In the vectric tutorial he said dont worry about the size of profile. But I did make it 1 inch. 
In that pic ,I want base to be .25 and profile .5 making it all .75. In mine it's .5 base or more probably .65


----------



## MEBCWD (Jan 14, 2012)

jeffp60 said:


> In the vectric tutorial he said dont worry about the size of profile. But I did make it 1 inch.
> In that pic ,I want base to be .25 and profile .5 making it all .75. In mine it's .5 base or more probably .65


Remember you can change the height of the model in the Component Properties menu. Also your model does not have to be the full thickness of the material. In my design file I had a material thickness of 0.375 but I had my model thickness set as 0.230 and had the model 0.03 down from the top of the material.

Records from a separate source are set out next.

-- ==== Sys2Proof/Tests/Slice0.lean ====
section
/-! SUPPORT. The model's own tests. Every expected value is one of the spec's vectors (spec/95_test_vectors.md) or
worked examples, or a hand calculation from a rule; the test's comment names it. The second half shows, for each
statement with hypotheses, a state and operands that meet them. -/

namespace Sys2Proof.Tests

open Sys2Proof Sys2Proof.Machine

/-! ## Small states -/

/-- The buffer B5 of spec/95. -/
def b5 : List Byte := [0x12, 0x34, 0x56, 0x78, 0x9A]

/-- The buffer FF×4 of spec/95. -/
def ff4 : List Byte := [0xFF, 0xFF, 0xFF, 0xFF]

/-- The block after INIT on a whole buffer. -/
def started (buffer : List Byte) : State :=
  (State.reset.bindStream buffer).initialise (BitVec.ofNat 32 buffer.length)

/-- The block after INIT on B5 and `dec 300` (spec/95 V4): EXT 6, LOOKUP_FT 300. -/
def pendingB5 : State := (started b5).latchLookup 6 300

/-- A block with the fault record of cause 3 (spec/95 V10). -/
def faultedBlock : State := State.reset.enterFault .notInitialised 0x00000000012C0003

/-- The state with one table in table memory. -/
def withTable (s : State) (a : Nat) (bytes : List Byte) : State := { s with table := Memory.ofBytes a bytes }

/-- The state of a step that answers one. -/
def next (o : StepOutcome) : Option State :=
  match o with
  | .next s => some s
  | .fault _ => none
  | .refused _ => none

/-- The last response of a step: its status and its result. -/
def last (o : StepOutcome) : Option (StatusCode × Nat) :=
  (next o).bind fun s => s.responses.getLast?.map fun r => (r.status, r.result.toNat)

/-- VALUE, RANGE, COUNT and TOTAL_BITS after a step. -/
def window (o : StepOutcome) : Option (Nat × Nat × Int × Nat) :=
  (next o).map fun s => (s.value.toNat, s.range.toNat, s.count.toInt, s.totalBits.toNat)

/-- BWD_OFFSET, END_WINDOW, END_BITS and TOTAL_BITS after a step. -/
def reservoir (o : StepOutcome) : Option (Nat × Nat × Nat × Nat) :=
  (next o).map fun s => (s.bwdOffset.toNat, s.endWindow.toNat, s.endBits.toNat, s.totalBits.toNat)

/-- EXT, LOOKUP_FT and PENDING after a step. -/
def latches (o : StepOutcome) : Option (Nat × Nat × Bool) :=
  (next o).map fun s => (s.ext.toNat, s.lookupFt.toNat, s.pending)

/-- CAUSE and FAULT_CMD after a step that faults. -/
def record (o : StepOutcome) : Option (Nat × Nat) :=
  (next o).bind fun s => if s.fault then some (s.cause.toNat, s.faultCmd.toNat) else none

/-! ## Well-formedness: each check refuses a term that breaks it -/

theorem test_wellFormed_refuses_no_symbols :
    nsymsAtLeastOne 0 = false ∧ (Instr.decodeIcdf 0x1000 8 0).wellFormed = false ∧
      (Instr.decodeIcdfFt 0x1000 8 0).wellFormed = false ∧ (Instr.decodeIcdf16 0x1000 8 0).wellFormed = false ∧
      (Instr.decodeIcdf16Ft 0x1000 8 0).wellFormed = false := by decide

theorem test_wellFormed_refuses_257_symbols :
    nsymsFitsField 257 = false ∧ (Instr.decodeIcdf 0x1000 8 257).wellFormed = false ∧
      (Instr.decodeIcdfFt 0x1000 8 257).wellFormed = false ∧ (Instr.decodeIcdf16 0x1000 8 257).wellFormed = false ∧
      (Instr.decodeIcdf16Ft 0x1000 8 257).wellFormed = false := by decide

theorem test_wellFormed_accepts_bounds :
    (Instr.decodeIcdf 0x1000 8 1).wellFormed = true ∧ (Instr.decodeIcdf 0x1000 8 256).wellFormed = true := by decide

/-! ## Decoding: one word per constructor, from spec/95 V1 -/

theorem test_decode_init : decode 0x0000000500000001 = .ok (.init 5) := by rfl
theorem test_decode_tell : decode 0x0000000000000002 = .ok .tell := by rfl
theorem test_decode_decode : decode 0x00000000012C0003 = .ok (.decode 300) := by rfl
theorem test_decode_decodeNorm : decode 0x000000004E200004 = .ok (.decodeNorm 20000) := by rfl
theorem test_decode_decodeBinNorm : decode 0x0000000000000005 = .ok .decodeBinNorm := by rfl
theorem test_decode_decodeBin : decode 0x0000000000040006 = .ok (.decodeBin 4) := by rfl
theorem test_decode_update : decode 0x0014000A012C0007 = .ok (.update 10 20 300) := by rfl
theorem test_decode_decodeBitLogp : decode 0x0000000000010008 = .ok (.decodeBitLogp 1) := by rfl
theorem test_decode_decodeIcdfFt : decode 0x0000200075300209 = .ok (.decodeIcdfFt 0x2000 30000 3) := by rfl
theorem test_decode_decodeIcdf16Ft : decode 0x000020000064030A = .ok (.decodeIcdf16Ft 0x2000 100 4) := by rfl
theorem test_decode_decodeIcdf : decode 0x000010000002020B = .ok (.decodeIcdf 0x1000 2 3) := by rfl
theorem test_decode_decodeIcdf16 : decode 0x000030000008FF0C = .ok (.decodeIcdf16 0x3000 8 256) := by rfl
theorem test_decode_decodeUint : decode 0x000003E80000000D = .ok (.decodeUint 1000) := by rfl
theorem test_decode_decodeBits : decode 0x000000000003000E = .ok (.decodeBits 3) := by rfl

/-- spec/95 V1, the reserved words and the T word with every operand bit set. -/
theorem test_decode_reserved :
    decode 0x0000000000000000 = .error .illegalOpcode ∧ decode 0x000000000000000F = .error .illegalOpcode ∧
      decode 0x000000000000001F = .error .illegalOpcode ∧
      decode 0x0000000000000022 = .error .reservedFieldNonzero ∧
      decode 0x0000000100000003 = .error .reservedFieldNonzero ∧
      decode 0x000000000000010E = .error .reservedFieldNonzero ∧
      decode 0x0000000000050001 = .error .reservedFieldNonzero ∧
      decode 0xFFFFFFFFFFFFFF0B = .ok (.decodeIcdf 0xFFFFFFFF 0xFFFF 256) := ⟨rfl, rfl, rfl, rfl, rfl, rfl, rfl, rfl⟩

/-- The table's numbering of an instruction's bits is R100's. -/
theorem test_decodeTableWord : decodeTableWord 64 0x0014000A012C0007 = some (.update 10 20 300) ∧
    decodeTableWord 64 0 = none ∧ encode (.update 10 20 300) = 0x0014000A012C0007 := ⟨rfl, rfl, rfl⟩

/-! ## Pure functions on the spec's vectors -/

/-- spec/41 R178. -/
theorem test_lookup_vectors :
    lookup 0x8000 2330 300 = (18, 6) ∧ lookup 0x8000 2330 1 = (0, 15) ∧ lookup 0x8000 2330 32767 = (2329, 0) ∧
      lookup 0x8000 2330 20000 = (1165, 0) ∧ lookup 0x8000 2330 16384 = (1165, 1) ∧
      lookup 0x8000 2330 32768 = (2330, 0) := by decide

/-- spec/42 R205: the sub-ranges. -/
theorem test_narrow_vectors :
    narrow 0x8000 18 19 300 6 = (2304, 2432) ∧ narrow 0xC000 16 17 300 7 = (4096, 4352) ∧
      narrow 0xC000 268 269 300 7 = (45056, 45184) ∧ narrow 0xFFFF 8191 8192 16384 1 = (32764, 32768) ∧
      narrow 0xFFFF 16383 16384 16384 1 = (65532, 65535) := by decide

/-- spec/40 R145, spec/95 V3. -/
theorem test_renormShift_vectors :
    [1, 2, 3, 255, 256, 32767, 32768, 65535].map renormShift = [15, 14, 14, 8, 7, 1, 0, 0] := by decide

/-! ## One step per command -/

/-- spec/95 V2: INIT on three bytes and on four. -/
theorem test_init_3 : window (exec (.init 3) (State.reset.bindStream [0x12, 0x34, 0x56])) =
    some (0x091A2B00, 0x8000, 16384, 1) := by decide
theorem test_init_4 : window (exec (.init 4) (State.reset.bindStream [0x12, 0x34, 0x56, 0x78])) =
    some (0x091A2B00, 0x8000, 9, 1) := by decide

/-- spec/95 V9, V10: TELL after INIT, and before it. -/
theorem test_tell : last (exec .tell (started b5)) = some (.ok, 1) := by decide
theorem test_tell_uninitialised : record (exec .tell State.reset) = some (3, 2) := by decide

/-- spec/95 V4. -/
theorem test_decode_300 : last (exec (.decode 300) (started b5)) = some (.ok, 18) ∧
    latches (exec (.decode 300) (started b5)) = some (6, 300, true) := by decide
theorem test_decode_32767 : last (exec (.decode 32767) (started b5)) = some (.ok, 2329) := by decide

/-- spec/95 V4. -/
theorem test_decodeNorm_16384 : last (exec (.decodeNorm 16384) (started b5)) = some (.ok, 1165) ∧
    latches (exec (.decodeNorm 16384) (started b5)) = some (1, 16384, true) := by decide
theorem test_decodeNorm_low : record (exec (.decodeNorm 16383) (started b5)) = some (4, 0x3FFF0004) := by decide

/-- spec/95 V4. -/
theorem test_decodeBinNorm : last (exec .decodeBinNorm (started b5)) = some (.ok, 2330) ∧
    latches (exec .decodeBinNorm (started b5)) = some (0, 32768, true) := by decide

/-- spec/95 V4. -/
theorem test_decodeBin_4 : last (exec (.decodeBin 4) (started b5)) = some (.ok, 1) ∧
    latches (exec (.decodeBin 4) (started b5)) = some (11, 16, true) := by decide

That leaves 0.115 under the bottom of the model that will not be machined with a roughing or finish past so any tabs you add are safe from being cut by roughing and finish. Your cutout toolpath will cut the rest of the plaque and leave any tabs you add.


----------



## jeffp60 (Apr 5, 2019)

That's what I did. Play some more tomorrow


----------



## jeffp60 (Apr 5, 2019)

Played around today.I think I had model set at .5 inch and material at .75. Did rough cut and it took it all down. Then changed bit and did finish. It was about 1/8 inch above the rough cut.I set z zero on top of material. 
Back to drawing board and I see it rough cuts over whole model. I set model boundary.how do I get it to only rough/finish the contoured edge?
I've been watching videos all day,12 so far. Started from beginners #1....my eyes are bleeding......
Oh and Tinkerbell, I tried 60 degree 1/4 inch v groove at .02. Barely cut in but still a lot of tearout or overlap.ready to try a Finnish nail.


----------



## MEBCWD (Jan 14, 2012)

jeffp60 said:


> Played around today.I think I had model set at .5 inch and material at .75. Did rough cut and it took it all down. Then changed bit and did finish. It was about 1/8 inch above the rough cut.I set z zero on top of material.
> Back to drawing board and I see it rough cuts over whole model. I set model boundary.how do I get it to only rough/finish the contoured edge?
> I've been watching videos all day,12 so far. Started from beginners #1....my eyes are bleeding......
> Oh and Tinkerbell, I tried 60 degree 1/4 inch v groove at .02. Barely cut in but still a lot of tearout or overlap.ready to try a Finnish nail.


What software were you using to output the gcode to cut this or are you talking about the preview in the software?


----------